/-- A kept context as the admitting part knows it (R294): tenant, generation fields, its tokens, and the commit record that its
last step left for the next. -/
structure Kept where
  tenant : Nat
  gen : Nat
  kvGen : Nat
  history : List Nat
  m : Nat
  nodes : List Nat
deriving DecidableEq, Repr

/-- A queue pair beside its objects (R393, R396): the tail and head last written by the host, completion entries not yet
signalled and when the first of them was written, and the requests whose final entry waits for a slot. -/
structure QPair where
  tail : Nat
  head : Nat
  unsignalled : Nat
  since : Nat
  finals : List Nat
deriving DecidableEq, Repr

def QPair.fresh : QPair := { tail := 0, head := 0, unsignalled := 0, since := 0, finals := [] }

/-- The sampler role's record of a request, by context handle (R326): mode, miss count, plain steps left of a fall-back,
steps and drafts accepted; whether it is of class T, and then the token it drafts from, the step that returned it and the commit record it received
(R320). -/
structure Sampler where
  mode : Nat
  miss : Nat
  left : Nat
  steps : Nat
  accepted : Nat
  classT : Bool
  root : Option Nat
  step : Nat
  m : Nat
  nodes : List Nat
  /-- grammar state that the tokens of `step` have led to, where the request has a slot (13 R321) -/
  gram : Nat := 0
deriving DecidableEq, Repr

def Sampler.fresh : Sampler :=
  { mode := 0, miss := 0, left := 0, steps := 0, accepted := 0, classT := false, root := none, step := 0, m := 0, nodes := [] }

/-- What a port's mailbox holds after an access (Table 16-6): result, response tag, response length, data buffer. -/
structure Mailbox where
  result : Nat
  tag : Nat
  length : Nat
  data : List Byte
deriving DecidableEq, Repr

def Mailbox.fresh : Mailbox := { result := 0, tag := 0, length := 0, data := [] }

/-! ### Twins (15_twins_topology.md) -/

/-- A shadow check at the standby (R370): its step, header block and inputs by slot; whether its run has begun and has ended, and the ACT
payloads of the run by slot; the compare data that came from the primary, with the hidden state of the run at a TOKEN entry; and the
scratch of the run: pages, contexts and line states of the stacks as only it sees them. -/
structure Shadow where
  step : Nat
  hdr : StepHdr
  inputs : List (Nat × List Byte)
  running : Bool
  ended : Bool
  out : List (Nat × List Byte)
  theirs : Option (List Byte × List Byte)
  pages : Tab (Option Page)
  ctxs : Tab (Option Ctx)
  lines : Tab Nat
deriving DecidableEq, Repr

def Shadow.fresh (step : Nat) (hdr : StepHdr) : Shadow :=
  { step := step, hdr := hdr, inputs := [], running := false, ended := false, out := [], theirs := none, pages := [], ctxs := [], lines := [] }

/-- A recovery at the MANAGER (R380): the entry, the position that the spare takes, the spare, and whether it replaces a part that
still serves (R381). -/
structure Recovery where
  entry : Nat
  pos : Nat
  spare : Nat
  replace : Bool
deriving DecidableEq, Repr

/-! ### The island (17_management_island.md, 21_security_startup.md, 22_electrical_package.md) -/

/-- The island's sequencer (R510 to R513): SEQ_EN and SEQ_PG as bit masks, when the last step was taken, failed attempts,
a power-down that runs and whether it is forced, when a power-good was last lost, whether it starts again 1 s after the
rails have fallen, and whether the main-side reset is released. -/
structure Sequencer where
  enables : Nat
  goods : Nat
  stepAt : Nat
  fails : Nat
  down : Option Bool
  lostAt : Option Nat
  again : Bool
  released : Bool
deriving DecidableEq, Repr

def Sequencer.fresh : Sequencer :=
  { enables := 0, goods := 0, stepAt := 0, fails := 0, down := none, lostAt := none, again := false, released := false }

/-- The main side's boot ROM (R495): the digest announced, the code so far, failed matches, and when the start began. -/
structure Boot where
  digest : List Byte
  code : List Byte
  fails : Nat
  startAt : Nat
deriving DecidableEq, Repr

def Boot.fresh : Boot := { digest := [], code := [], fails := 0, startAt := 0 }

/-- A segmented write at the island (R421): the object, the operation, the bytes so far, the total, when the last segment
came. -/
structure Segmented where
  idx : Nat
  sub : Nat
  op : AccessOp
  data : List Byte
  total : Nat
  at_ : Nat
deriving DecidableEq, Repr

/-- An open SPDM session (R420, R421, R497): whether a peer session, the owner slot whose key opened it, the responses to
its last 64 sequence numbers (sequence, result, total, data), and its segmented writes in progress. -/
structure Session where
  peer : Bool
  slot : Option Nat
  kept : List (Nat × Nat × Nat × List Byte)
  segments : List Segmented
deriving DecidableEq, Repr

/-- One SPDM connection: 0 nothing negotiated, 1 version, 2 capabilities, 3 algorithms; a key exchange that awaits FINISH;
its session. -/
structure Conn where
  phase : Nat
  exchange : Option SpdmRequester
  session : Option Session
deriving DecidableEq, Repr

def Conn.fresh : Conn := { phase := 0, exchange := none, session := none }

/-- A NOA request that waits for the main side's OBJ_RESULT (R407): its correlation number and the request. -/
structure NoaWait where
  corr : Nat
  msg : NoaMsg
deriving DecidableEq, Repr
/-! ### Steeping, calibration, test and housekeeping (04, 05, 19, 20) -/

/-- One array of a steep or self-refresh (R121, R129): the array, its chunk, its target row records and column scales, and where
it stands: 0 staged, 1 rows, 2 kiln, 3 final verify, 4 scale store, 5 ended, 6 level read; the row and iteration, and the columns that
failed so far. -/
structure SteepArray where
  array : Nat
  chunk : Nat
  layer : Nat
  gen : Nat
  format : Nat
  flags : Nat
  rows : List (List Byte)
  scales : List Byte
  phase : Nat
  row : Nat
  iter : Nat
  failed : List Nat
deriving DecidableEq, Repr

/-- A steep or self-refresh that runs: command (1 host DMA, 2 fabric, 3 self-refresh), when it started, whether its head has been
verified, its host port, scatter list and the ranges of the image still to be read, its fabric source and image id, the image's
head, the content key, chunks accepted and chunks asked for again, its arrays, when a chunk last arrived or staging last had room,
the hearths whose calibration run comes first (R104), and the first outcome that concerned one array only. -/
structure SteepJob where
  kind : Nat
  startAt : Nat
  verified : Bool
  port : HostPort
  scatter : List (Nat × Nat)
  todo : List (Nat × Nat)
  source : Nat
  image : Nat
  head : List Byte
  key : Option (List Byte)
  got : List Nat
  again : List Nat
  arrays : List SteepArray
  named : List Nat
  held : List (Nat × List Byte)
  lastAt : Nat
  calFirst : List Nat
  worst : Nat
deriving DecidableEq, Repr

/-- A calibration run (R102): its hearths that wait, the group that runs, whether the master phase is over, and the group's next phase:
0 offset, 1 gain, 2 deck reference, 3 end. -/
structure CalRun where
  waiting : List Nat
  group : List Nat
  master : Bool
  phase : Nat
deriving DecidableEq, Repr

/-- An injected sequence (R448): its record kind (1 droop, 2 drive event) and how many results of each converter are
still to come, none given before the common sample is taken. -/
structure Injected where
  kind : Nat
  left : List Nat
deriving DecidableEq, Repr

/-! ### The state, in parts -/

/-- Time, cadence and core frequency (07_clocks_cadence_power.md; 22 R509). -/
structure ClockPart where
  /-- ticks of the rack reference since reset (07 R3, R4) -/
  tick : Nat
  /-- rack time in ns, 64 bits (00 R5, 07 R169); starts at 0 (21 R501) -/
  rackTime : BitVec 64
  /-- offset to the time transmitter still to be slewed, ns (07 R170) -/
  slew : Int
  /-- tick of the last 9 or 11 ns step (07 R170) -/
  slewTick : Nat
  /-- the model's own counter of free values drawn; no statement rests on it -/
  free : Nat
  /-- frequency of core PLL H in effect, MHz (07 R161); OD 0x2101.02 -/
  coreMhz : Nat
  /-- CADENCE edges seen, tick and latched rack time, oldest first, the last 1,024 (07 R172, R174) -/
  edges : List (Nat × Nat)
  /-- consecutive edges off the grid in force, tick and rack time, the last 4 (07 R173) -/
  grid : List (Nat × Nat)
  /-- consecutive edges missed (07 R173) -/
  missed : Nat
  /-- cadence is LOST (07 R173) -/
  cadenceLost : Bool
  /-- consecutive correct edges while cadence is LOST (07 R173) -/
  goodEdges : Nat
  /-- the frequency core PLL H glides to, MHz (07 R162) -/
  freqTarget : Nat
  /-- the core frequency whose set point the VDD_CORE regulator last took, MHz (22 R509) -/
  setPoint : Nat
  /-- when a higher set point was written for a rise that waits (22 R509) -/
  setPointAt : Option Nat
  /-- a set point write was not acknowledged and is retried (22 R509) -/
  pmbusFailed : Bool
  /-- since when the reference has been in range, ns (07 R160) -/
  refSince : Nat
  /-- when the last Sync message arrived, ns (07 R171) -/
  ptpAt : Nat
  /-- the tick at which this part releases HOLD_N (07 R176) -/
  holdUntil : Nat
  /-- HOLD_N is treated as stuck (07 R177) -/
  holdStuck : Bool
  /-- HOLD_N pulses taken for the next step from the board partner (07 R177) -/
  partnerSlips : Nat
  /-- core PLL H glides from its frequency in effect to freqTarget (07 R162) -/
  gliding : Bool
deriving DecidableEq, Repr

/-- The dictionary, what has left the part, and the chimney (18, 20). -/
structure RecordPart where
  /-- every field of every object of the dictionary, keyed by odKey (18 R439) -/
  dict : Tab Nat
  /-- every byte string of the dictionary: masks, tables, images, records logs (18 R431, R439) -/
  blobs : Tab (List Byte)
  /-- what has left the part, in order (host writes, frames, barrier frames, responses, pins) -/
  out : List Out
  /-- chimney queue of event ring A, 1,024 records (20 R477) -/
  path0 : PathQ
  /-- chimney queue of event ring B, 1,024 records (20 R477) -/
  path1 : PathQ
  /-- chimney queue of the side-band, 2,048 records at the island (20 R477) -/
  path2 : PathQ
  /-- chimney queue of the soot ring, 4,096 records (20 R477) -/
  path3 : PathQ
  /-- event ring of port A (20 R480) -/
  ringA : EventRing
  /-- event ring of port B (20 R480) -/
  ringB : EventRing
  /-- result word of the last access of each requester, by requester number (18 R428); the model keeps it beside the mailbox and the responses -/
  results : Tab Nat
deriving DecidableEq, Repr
...
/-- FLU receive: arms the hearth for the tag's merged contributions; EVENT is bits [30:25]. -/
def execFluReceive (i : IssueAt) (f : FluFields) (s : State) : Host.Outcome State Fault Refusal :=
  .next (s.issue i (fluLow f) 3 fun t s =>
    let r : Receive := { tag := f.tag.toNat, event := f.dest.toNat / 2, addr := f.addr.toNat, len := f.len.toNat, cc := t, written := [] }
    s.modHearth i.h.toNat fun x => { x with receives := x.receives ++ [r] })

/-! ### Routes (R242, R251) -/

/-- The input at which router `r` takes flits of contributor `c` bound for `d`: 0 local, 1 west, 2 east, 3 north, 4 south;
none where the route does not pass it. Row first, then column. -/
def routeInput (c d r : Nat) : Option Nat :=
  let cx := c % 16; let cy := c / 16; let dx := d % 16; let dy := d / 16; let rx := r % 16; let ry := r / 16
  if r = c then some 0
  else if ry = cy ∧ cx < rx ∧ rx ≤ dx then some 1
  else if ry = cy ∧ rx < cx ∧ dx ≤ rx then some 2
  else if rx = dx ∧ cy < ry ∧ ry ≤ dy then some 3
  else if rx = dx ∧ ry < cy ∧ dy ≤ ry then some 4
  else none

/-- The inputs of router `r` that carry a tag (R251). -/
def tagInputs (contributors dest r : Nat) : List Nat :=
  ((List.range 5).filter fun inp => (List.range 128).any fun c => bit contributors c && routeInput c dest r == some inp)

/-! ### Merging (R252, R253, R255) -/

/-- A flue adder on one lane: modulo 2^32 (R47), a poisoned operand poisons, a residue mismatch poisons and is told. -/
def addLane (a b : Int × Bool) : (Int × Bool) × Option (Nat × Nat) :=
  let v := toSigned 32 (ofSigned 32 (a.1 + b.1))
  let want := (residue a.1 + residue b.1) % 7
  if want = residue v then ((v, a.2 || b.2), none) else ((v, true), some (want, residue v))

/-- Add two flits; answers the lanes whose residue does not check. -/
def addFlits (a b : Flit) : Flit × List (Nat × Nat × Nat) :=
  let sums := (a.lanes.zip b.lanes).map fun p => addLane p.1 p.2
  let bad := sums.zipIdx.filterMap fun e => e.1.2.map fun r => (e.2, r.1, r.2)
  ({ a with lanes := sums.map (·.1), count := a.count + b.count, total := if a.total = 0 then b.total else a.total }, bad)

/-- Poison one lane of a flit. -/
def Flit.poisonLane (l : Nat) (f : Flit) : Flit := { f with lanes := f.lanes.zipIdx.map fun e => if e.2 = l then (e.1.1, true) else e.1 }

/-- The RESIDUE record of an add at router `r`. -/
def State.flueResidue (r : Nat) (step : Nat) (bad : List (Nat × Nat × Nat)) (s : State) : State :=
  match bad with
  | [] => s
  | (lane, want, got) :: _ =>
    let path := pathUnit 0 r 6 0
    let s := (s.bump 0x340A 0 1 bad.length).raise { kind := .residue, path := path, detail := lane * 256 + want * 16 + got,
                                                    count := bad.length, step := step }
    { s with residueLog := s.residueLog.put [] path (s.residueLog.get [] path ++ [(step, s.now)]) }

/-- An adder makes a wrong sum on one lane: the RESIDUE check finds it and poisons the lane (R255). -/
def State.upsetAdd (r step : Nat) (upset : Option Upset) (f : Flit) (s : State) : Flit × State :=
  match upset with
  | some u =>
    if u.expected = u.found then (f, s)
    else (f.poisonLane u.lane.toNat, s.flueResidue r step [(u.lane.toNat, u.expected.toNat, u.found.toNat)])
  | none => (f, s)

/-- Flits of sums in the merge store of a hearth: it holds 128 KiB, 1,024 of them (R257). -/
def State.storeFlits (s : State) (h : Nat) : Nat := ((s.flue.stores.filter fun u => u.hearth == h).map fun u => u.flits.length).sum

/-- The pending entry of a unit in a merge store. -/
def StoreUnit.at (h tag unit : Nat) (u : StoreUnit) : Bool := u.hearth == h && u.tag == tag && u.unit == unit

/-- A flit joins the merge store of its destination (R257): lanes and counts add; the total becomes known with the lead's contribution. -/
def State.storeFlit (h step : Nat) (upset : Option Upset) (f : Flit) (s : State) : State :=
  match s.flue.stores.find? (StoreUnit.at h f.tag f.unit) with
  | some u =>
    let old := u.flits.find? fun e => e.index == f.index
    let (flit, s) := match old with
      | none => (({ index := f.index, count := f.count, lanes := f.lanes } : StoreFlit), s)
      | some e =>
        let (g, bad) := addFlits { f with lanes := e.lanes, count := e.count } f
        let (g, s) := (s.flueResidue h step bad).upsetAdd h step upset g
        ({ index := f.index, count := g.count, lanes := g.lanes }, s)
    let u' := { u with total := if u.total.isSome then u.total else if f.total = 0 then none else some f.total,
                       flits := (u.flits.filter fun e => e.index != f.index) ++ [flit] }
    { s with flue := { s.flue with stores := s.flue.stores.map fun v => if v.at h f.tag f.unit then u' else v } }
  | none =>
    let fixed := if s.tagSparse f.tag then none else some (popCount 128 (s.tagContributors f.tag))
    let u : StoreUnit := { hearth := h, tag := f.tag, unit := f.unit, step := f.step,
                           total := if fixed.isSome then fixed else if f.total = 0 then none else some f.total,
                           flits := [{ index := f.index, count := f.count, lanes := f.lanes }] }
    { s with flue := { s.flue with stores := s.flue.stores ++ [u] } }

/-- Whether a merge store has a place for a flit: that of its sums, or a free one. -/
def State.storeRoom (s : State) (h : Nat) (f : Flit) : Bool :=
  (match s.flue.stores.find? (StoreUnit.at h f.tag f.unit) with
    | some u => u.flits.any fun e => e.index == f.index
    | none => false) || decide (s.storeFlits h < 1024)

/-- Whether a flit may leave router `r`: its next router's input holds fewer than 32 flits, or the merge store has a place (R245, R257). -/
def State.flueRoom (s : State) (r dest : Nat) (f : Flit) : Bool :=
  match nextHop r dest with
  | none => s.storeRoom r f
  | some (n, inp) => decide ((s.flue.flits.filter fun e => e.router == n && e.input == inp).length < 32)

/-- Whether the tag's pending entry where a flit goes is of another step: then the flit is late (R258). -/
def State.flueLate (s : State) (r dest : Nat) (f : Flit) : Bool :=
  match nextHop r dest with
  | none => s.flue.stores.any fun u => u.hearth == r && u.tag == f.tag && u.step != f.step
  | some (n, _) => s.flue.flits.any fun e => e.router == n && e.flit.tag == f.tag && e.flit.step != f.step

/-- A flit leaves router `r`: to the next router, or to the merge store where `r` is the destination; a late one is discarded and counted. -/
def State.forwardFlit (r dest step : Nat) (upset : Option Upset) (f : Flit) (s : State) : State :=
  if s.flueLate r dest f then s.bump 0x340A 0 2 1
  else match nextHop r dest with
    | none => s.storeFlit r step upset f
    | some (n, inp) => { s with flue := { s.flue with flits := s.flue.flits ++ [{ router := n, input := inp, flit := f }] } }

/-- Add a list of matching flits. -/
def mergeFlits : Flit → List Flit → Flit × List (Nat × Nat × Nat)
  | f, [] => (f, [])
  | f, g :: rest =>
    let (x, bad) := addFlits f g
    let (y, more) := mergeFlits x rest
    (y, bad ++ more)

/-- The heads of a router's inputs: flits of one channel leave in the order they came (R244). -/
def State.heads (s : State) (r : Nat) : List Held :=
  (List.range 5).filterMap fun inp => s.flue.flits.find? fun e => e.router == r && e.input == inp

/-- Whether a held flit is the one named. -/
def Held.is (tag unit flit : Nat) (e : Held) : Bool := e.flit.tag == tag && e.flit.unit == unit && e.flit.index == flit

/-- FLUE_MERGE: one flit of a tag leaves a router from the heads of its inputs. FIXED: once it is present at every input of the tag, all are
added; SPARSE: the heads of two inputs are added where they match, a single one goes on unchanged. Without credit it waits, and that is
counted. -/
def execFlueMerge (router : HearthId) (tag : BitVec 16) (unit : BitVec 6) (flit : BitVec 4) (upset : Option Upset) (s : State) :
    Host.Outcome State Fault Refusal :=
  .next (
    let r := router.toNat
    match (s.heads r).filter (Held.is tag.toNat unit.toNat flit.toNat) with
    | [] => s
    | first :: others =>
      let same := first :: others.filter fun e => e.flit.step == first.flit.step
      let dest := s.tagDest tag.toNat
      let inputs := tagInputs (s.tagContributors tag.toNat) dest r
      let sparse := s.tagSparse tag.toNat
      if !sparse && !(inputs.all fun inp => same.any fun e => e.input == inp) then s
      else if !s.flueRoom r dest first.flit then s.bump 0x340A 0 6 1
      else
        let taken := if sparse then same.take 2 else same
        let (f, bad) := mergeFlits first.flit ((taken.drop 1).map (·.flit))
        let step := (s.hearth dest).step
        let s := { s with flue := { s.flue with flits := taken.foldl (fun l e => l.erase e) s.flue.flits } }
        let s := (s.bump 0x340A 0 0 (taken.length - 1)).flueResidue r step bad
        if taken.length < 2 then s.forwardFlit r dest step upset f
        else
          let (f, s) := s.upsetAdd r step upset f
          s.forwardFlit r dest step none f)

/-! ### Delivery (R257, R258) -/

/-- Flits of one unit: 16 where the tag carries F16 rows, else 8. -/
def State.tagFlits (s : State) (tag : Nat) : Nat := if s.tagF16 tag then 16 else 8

WHAT THE TASK ASKS
Retype the entries above exactly, but only from the line containing "code : List Byte" through the line containing "def Boot.fresh : Boot", both included.

EXERCISE SOLUTION
  code : List Byte
  fails : Nat
  startAt : Nat
deriving DecidableEq, Repr

def Boot.fresh : Boot := { digest := [], code := [], fails := 0, startAt := 0 }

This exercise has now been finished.